4. Electrochemical water reduction
Although (Py2NH2)Mn2+ does not catalyze water oxidation, we were pleasantly surprised to observe a catalytic wave with an overpotential of ca. 1.4 V for water reduction (Fig. 5). Bulk electrolysis (pH 6) reveals the complex to be unstable under these conditions, with complete loss of activity within 3 h of electrolysis (Fig. 5, inset). Despite this setback, this is a very exciting result as we are unaware of any reports of water reduction by a manganese complex under aqueous conditions. The other pyridinophane complexes, (Py2NR2)Mn2+ (R = Me, tBu) decompose with the deposition of metallic manganese under the same conditions. The macrocycle N-H protons are therefore critical to the observed reactivity, possibly acting as proton donors.
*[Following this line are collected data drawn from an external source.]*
-- ==== Sys2Proof/Machine/Links.lean ====
section
/-! DEFINITION. Chapter 10, the Link Interface: frames and errors (R165 to R167), breaks (R169), the command processor
(R171), attachment (R172 to R174), sending (R171, R176), RESTORE LINK (R168), SET NOTICE CLASSES (R177) and QUERY LINKS
(R178). -/

namespace Sys2Proof.Machine

/-! ## Frames -/

/-- Post LINK STATE of a link, as it stands, to HALL (R166 to R174). -/
def State.postLinkState (s : State) (l : LinkNo) (p : Option Principal) (displaced : Option LinkNo) (cause : LinkCause) :
    State :=
  s.post .hall (.linkState l (s.link l).state (s.link l).errorCount p displaced cause)

/-- R166: the link becomes MUTED, its frames and its unsent replies are discarded, its principal is detached. -/
def State.mute (s : State) (l : LinkNo) : State :=
  let x := s.link l
  (s.setLink l { x with state := .muted, checkCount := 0, queue := [], replies := [], busyReplies := [] }).postLinkState l
    x.state.principal none .muted

/-- R165: a bad frame on a link that is not MUTED. -/
def State.badFrame (s : State) (l : LinkNo) : State :=
  let n := raiseTo 255 (s.link l).errorCount 8
  let s := s.setLink l { s.link l with errorCount := n }
  if Config.muteThreshold ≤ n then s.mute l else s

/-- R165, R170: a good frame on a link that is not MUTED is queued, or answered BUSY when four frames wait. -/
def State.goodFrame (s : State) (l : LinkNo) (f : CommandFrame) : State :=
  let x := { s.link l with errorCount := (s.link l).errorCount - 1 }
  if x.queue.length < Config.commandPlaces then s.setLink l { x with queue := x.queue ++ [f] }
  else s.setLink l { x with busyReplies := x.busyReplies ++ [busyFrame f.tag f.kind] }

/-- R167: a good LINK CHECK on a MUTED link; the sixteenth returns the link to IDLE (the check count of its reply:
log 19). -/
def State.mutedCheck (s : State) (l : LinkNo) (tag : Byte) : State :=
  let x := s.link l
  if x.checkCount + 1 < Config.checksToRestore then
    (s.setLink l { x with checkCount := x.checkCount + 1 }).replyOk l tag 0x2E
      (bytesOf 1 LinkState.muted.code ++ bytesOf 1 (x.checkCount + 1))
  else
    ((s.setLink l { x with state := .idle, errorCount := 0, checkCount := 0 }).replyOk l tag 0x2E
      (bytesOf 1 LinkState.idle.code ++ bytesOf 1 0)).postLinkState l none none .checked

/-- R165 and R167: what a judged frame does to its link. -/
def State.takeFrame (s : State) (l : LinkNo) (j : FrameJudgement) : State :=
  match j, (s.link l).state with
  | .incomplete, _ => s
  | .bad, .muted => s.setLink l { s.link l with errorCount := raiseTo 255 (s.link l).errorCount 8, checkCount := 0 }
  | .bad, _ => s.badFrame l
  | .good f, .muted => if f.kind = linkCheckKind then s.mutedCheck l f.tag else s
  | .good f, _ => s.goodFrame l f

/-- FRAME RECEIVED (R165). -/
def execFrameReceived (link : LinkNo) (characters : List RxChar) (s : State) : Host.Outcome State Fault Refusal :=
  .next (s.takeFrame link (judgeFrame characters))

/-- A link record at a line break: no frames, no replies (a DISPLACED link frame is no reply: log 15), check count 0;
an ATTACHED link becomes IDLE (R169). -/
def Link.broken (x : Link) : Link :=
  { x with
    state := match x.state with
      | .attached _ => .idle
      | .idle => .idle
      | .muted => .muted
    checkCount := 0
    queue := []
    replies := x.replies.filter (·.isLinkFrame)
    busyReplies := [] }

/-- R169. -/
def State.breakLine (s : State) (l : LinkNo) : State :=
  let s' := s.setLink l (s.link l).broken
  match (s.link l).state with
  | .attached p => s'.postLinkState l (some p) none .broken
  | .idle => s'
  | .muted => s'

/-- LINE BREAK (R169). -/
def execLineBreak (link : LinkNo) (s : State) : Host.Outcome State Fault Refusal :=
  .next (s.breakLine link)

/-! ## Sending -/

/-- The transmitter is between two parts of one reply (R181). -/
def Link.midReply (x : Link) : Bool :=
  match x.replies with
  | [] => false
  | f :: _ => f.later

/-- A frame has been sent in full on a link (log 24). -/
def State.putOnWire (s : State) (l : LinkNo) (f : OutFrame) : State :=
  s.setWires { s.wires with links := s.wires.links.set l.val f.bytes l.isLt }

/-- R176: the head notice of the principal that link `l` carries has been sent in full and leaves its queue. -/
def State.sendNotice (s : State) (l : LinkNo) : State :=
  match (s.link l).state with
  | .attached p =>
    match (s.principal p).notices with
    | [] => s
    | n :: rest =>
      if (s.link l).midReply then s
      else (s.setPrincipal p { s.principal p with notices := rest }).putOnWire l n.frame
  | .idle => s
  | .muted => s

/-- NOTICE SENT (R176). -/
def execNoticeSent (link : LinkNo) (s : State) : Host.Outcome State Fault Refusal :=
  .next (s.sendNotice link)

/-- R171, R170: the next ordered reply, or the next BUSY reply, of a link has been sent in full. -/
def State.sendReply (s : State) (l : LinkNo) (which : SentReply) : State :=
  let x := s.link l
  match which with
  | .ordered =>
    match x.replies with
    | [] => s
    | f :: rest => (s.setLink l { x with replies := rest }).putOnWire l f
  | .busy =>
    match x.busyReplies with
    | [] => s
    | f :: rest => if x.midReply then s else (s.setLink l { x with busyReplies := rest }).putOnWire l f

/-- REPLY SENT (R171). -/
def execReplySent (link : LinkNo) (which : SentReply) (s : State) : Host.Outcome State Fault Refusal :=
  .next (s.sendReply link which)

/-! ## The command processor -/

/-- The links in the order of service after the last-served link (R171). -/
def serviceOrder (last : LinkNo) : List LinkNo :=
  [last + 1, last + 2, last + 3, last]

/-- R171: the first link after the last-served link whose queue holds a frame, and that frame. -/
def State.nextFrame (s : State) : Option (LinkNo × CommandFrame) :=
  (serviceOrder s.lastServed).findSome? fun l => (s.link l).queue.head?.map fun f => (l, f)

/-- The head frame of a link's queue is removed (R171). -/
def State.popFrame (s : State) (l : LinkNo) : State :=
  s.setLink l { s.link l with queue := (s.link l).queue.tail }

/-- R171: a frame whose fields do not match its kind's layout: NOT_ATTACHED from an IDLE link that sent another kind than
ATTACH and LINK CHECK, else BAD_VALUE. -/
def State.refuseFrame (s : State) (l : LinkNo) (f : CommandFrame) : State :=
  let attachable := f.kind = attachKind ∨ f.kind = linkCheckKind
  (s.setLastServed l).replyRefused l f.tag f.kind.toNat
    (if (s.link l).state = .idle ∧ ¬attachable then .notAttached else .badValue)

/-- LINK CHECK taken from a link that is not MUTED (R171). -/
def State.linkCheckReply (s : State) (l : LinkNo) (tag : Byte) : State :=
  let x := s.link l
  (s.setLastServed l).replyOk l tag 0x2E
    (bytesOf 1 x.state.code ++ principalBytes x.state.principal ++ bytesOf 1 x.errorCount ++ bytesOf 1 x.queue.length)

/-- LINK CHECK (R171; on a MUTED link R167: log 3). -/
def execLinkCheck (link : LinkNo) (tag : Byte) (s : State) : Host.Outcome State Fault Refusal :=
  .next <|
    match (s.link link).state with
    | .muted => s.mutedCheck link tag
    | .idle => s.linkCheckReply link tag
    | .attached _ => s.linkCheckReply link tag

/-! ## Attachment -/

/-- The link to which a principal is attached. -/
def State.linkOfPrincipal (s : State) (p : Principal) : Option LinkNo :=
  allLinks.find? fun l => (s.link l).state == .attached p

/-- R172: an older link is displaced: after the replies already formed for it, its waiting frames are answered DISPLACED,
then the DISPLACED link frame is formed, and it becomes IDLE. BUSY replies are formed replies too, so they go before the
DISPLACED ones; their place after the other replies is the model's choice (log 42). -/
def State.displace (s : State) (old : LinkNo) (p : Principal) (new : LinkNo) : State :=
  let x := s.link old
  s.setLink old { x with
    state := .idle
    queue := []
    replies := x.replies ++ x.busyReplies ++ x.queue.map displacedFrame ++ [displacedLinkFrame p new]
    busyReplies := [] }

/-- R172: an IDLE link becomes ATTACHED to a principal, which leaves the link it was attached to. -/
def State.attachLink (s : State) (l : LinkNo) (p : Principal) : State :=
  let old := s.linkOfPrincipal p
  let s := match old with
    | none => s
    | some m => s.displace m p l
  let s := s.setLink l { s.link l with state := .attached p }
  s.postLinkState l (some p) old (if old.isSome then .displaced else .attached)

/-- The reply data of ATTACH: principal, link, notices waiting (R172, log 20). -/
def State.attachData (s : State) (l : LinkNo) (p : Principal) : List Byte :=
  bytesOf 1 p.code ++ bytesOf 1 l.val ++ bytesOf 1 (s.principal p).notices.length

/-- ATTACH from a link that is not MUTED (R172). -/
def State.attach (s : State) (l : LinkNo) (principal : Nat) : Taken :=
  match principalOf principal with
  | none => .refused .badValue
  | some p =>
    if !(s.link l).allowed.allows p then .refused .notPermitted
    else
      match (s.link l).state with
      | .attached q => if q = p then .ok s (s.attachData l p) else .refused .inUse
      | .idle => .ok (s.attachLink l p) ((s.attachLink l p).attachData l p)
      | .muted => .ok s []

/-- ATTACH (R172); from a MUTED link no command is taken (log 3). -/
def execAttach (link : LinkNo) (tag : Byte) (principal : Nat) (s : State) : Host.Outcome State Fault Refusal :=
  .next <|
    match (s.link link).state with
    | .muted => s
    | _ =>
      match (s.setLastServed link).attach link principal with
      | .refused r => (s.setLastServed link).replyRefused link tag 0x2C r
      | .ok s' data => s'.replyOk link tag 0x2C data

/-- R173: an ATTACHED link becomes IDLE; its queued frames stay. -/
def State.detachLink (s : State) (l : LinkNo) (p : Principal) (cause : LinkCause) : State :=
  (s.setLink l { s.link l with state := .idle }).postLinkState l (some p) none cause

/-- DETACH (R173). -/
def execDetach (link : LinkNo) (tag : Byte) (s : State) : Host.Outcome State Fault Refusal :=
  .next (s.takeCommand link tag 0x2D fun p s =>
    .ok (s.detachLink link p .detached) (bytesOf 1 link.val ++ bytesOf 1 p.code))

/-! ## Commands on links -/

/-- R168 for a link that exists. -/
def State.restoreLink (s : State) (l : LinkNo) : State :=
  match (s.link l).state with
  | .muted =>
    (s.setLink l { s.link l with state := .idle, errorCount := 0, checkCount := 0 }).postLinkState l none none .restored
  | .idle => s.setLink l { s.link l with errorCount := 0 }
  | .attached _ => s.setLink l { s.link l with errorCount := 0 }

/-- RESTORE LINK (R168). -/
def restoreLinkBody (named : Nat) (p : Principal) (s : State) : Taken :=
  if p ≠ .hall then .refused .notPermitted
  else
    match linkOf named with
    | none => .refused .badValue
    | some l =>
      let s := s.restoreLink l
      .ok s (bytesOf 1 (s.link l).state.code ++ bytesOf 1 (s.link l).errorCount)

def execRestoreLink (link : LinkNo) (tag : Byte) (named : Nat) (s : State) : Host.Outcome State Fault Refusal :=
  .next (s.takeCommand link tag 0x2F (restoreLinkBody named))

/-- The permission flags of a link as a reply gives them, one for each principal (R174, log 12). -/
def Allowed.bytes (a : Allowed) : List Byte :=
  flagByte a.hall ++ flagByte a.one ++ flagByte a.two

/-- HALL is allowed on no link other than this one (R174). -/
def State.hallOnlyOn (s : State) (l : LinkNo) : Bool :=
  allLinks.all fun m => m == l || !(s.link m).allowed.hall

/-- R174: the flag is stored; clearing the flag of the principal that the link carries detaches it. -/
def State.permit (s : State) (l : LinkNo) (q : Principal) (flag : Bool) : State :=
  let s := s.setLink l { s.link l with allowed := (s.link l).allowed.store q flag }
  if !flag && (s.link l).state == .attached q then s.detachLink l q .notPermitted else s

/-- SET LINK PERMISSION (R174). -/
def setLinkPermissionBody (named principal : Nat) (flag : Bool) (p : Principal) (s : State) : Taken :=
  if p ≠ .hall then .refused .notPermitted
  else
    match linkOf named, principalOf principal with
    | some l, some q =>
      if !flag && q == .hall && s.hallOnlyOn l then .refused .badConfig
      else .ok (s.permit l q flag) ((s.permit l q flag).link l).allowed.bytes
    | _, _ => .refused .badValue

def execSetLinkPermission (link : LinkNo) (tag : Byte) (named principal : Nat) (allowed : Bool) (s : State) :
    Host.Outcome State Fault Refusal :=
  .next (s.takeCommand link tag 0x30 (setLinkPermissionBody named principal allowed))

/-- SET NOTICE CLASSES (R177). -/
def setNoticeClassesBody (classes : Byte) (p : Principal) (s : State) : Taken :=
  .ok (s.setPrincipal p { s.principal p with classes := classes }) [classes]

def execSetNoticeClasses (link : LinkNo) (tag : Byte) (classes : Byte) (s : State) :
    Host.Outcome State Fault Refusal :=
  .next (s.takeCommand link tag 0x31 (setNoticeClassesBody classes))

/-! ## Query -/

/-- One link in the reply of QUERY LINKS (R178). -/
def Link.bytes (x : Link) : List Byte :=
  bytesOf 1 x.state.code ++ principalBytes x.state.principal ++ bytesOf 1 x.errorCount ++ bytesOf 1 x.checkCount
    ++ bytesOf 1 x.queue.length ++ x.allowed.bytes

/-- One principal in the reply of QUERY LINKS (R178). -/
def State.principalQueryBytes (s : State) (p : Principal) : List Byte :=
  bytesOrFF 1 ((s.linkOfPrincipal p).map Fin.val) ++ bytesOf 1 (s.principal p).notices.length
    ++ flagByte (s.principal p).gap ++ [(s.principal p).classes]

/-- The reply data of QUERY LINKS, as the command finds them: the last-served link is the one before it (R171, R178). -/
def queryLinksData (s : State) : List Byte :=
  (allLinks.map fun l => (s.link l).bytes).flatten ++ bytesOf 1 s.lastServed.val
    ++ ([Principal.hall, .berth .one, .berth .two].map s.principalQueryBytes).flatten

/-- QUERY LINKS (R178): what it reports is read before the command makes its own link the last served. -/
def execQueryLinks (link : LinkNo) (tag : Byte) (s : State) : Host.Outcome State Fault Refusal :=
  .next (s.takeCommand link tag 0x32 fun _ t => .ok t (queryLinksData s))

end Sys2Proof.Machine
end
Since it is likely that only one coordination site is
necessary for proton reduction, we decided to investigate the water reduction
reactivity of the related
complex, (Py3NH3)Mn2+. The macrocycle in this
complex is proposed to act as a pentadentate ligand (Fig. 6). This binding mode
provides a free amine donor with sufficient flexibility to act as a proton
donor. Gratifyingly, this complex has a larger catalytic current at slightly lower
overpotential (Fig. 5) and substantially greater stability under catalytic
conditions (Fig. 5, inset). The formation of a gas at the working is electrode
is also observed during bulk electrolysis, which we are in the process of detecting
and quantifying. We plan to extend this investigation to other metals that are
easier to reduce.
5. Career Impact and Student Impact
The PI is a member of a team from three campuses in the state (NM Tech, NMSU and UNM) that is developing methods for the use of solar fuels. The results from the ACS-PRF supported project have been used as preliminary data as part of a solar fuels sub-project ($2 million) of the New Mexico EPSCoR renewal application.
A graduate student is currently employed on the project, beginning August 2012, and will continue to be employed for the upcoming year. This research assistant support will allow him to devote more time to the project.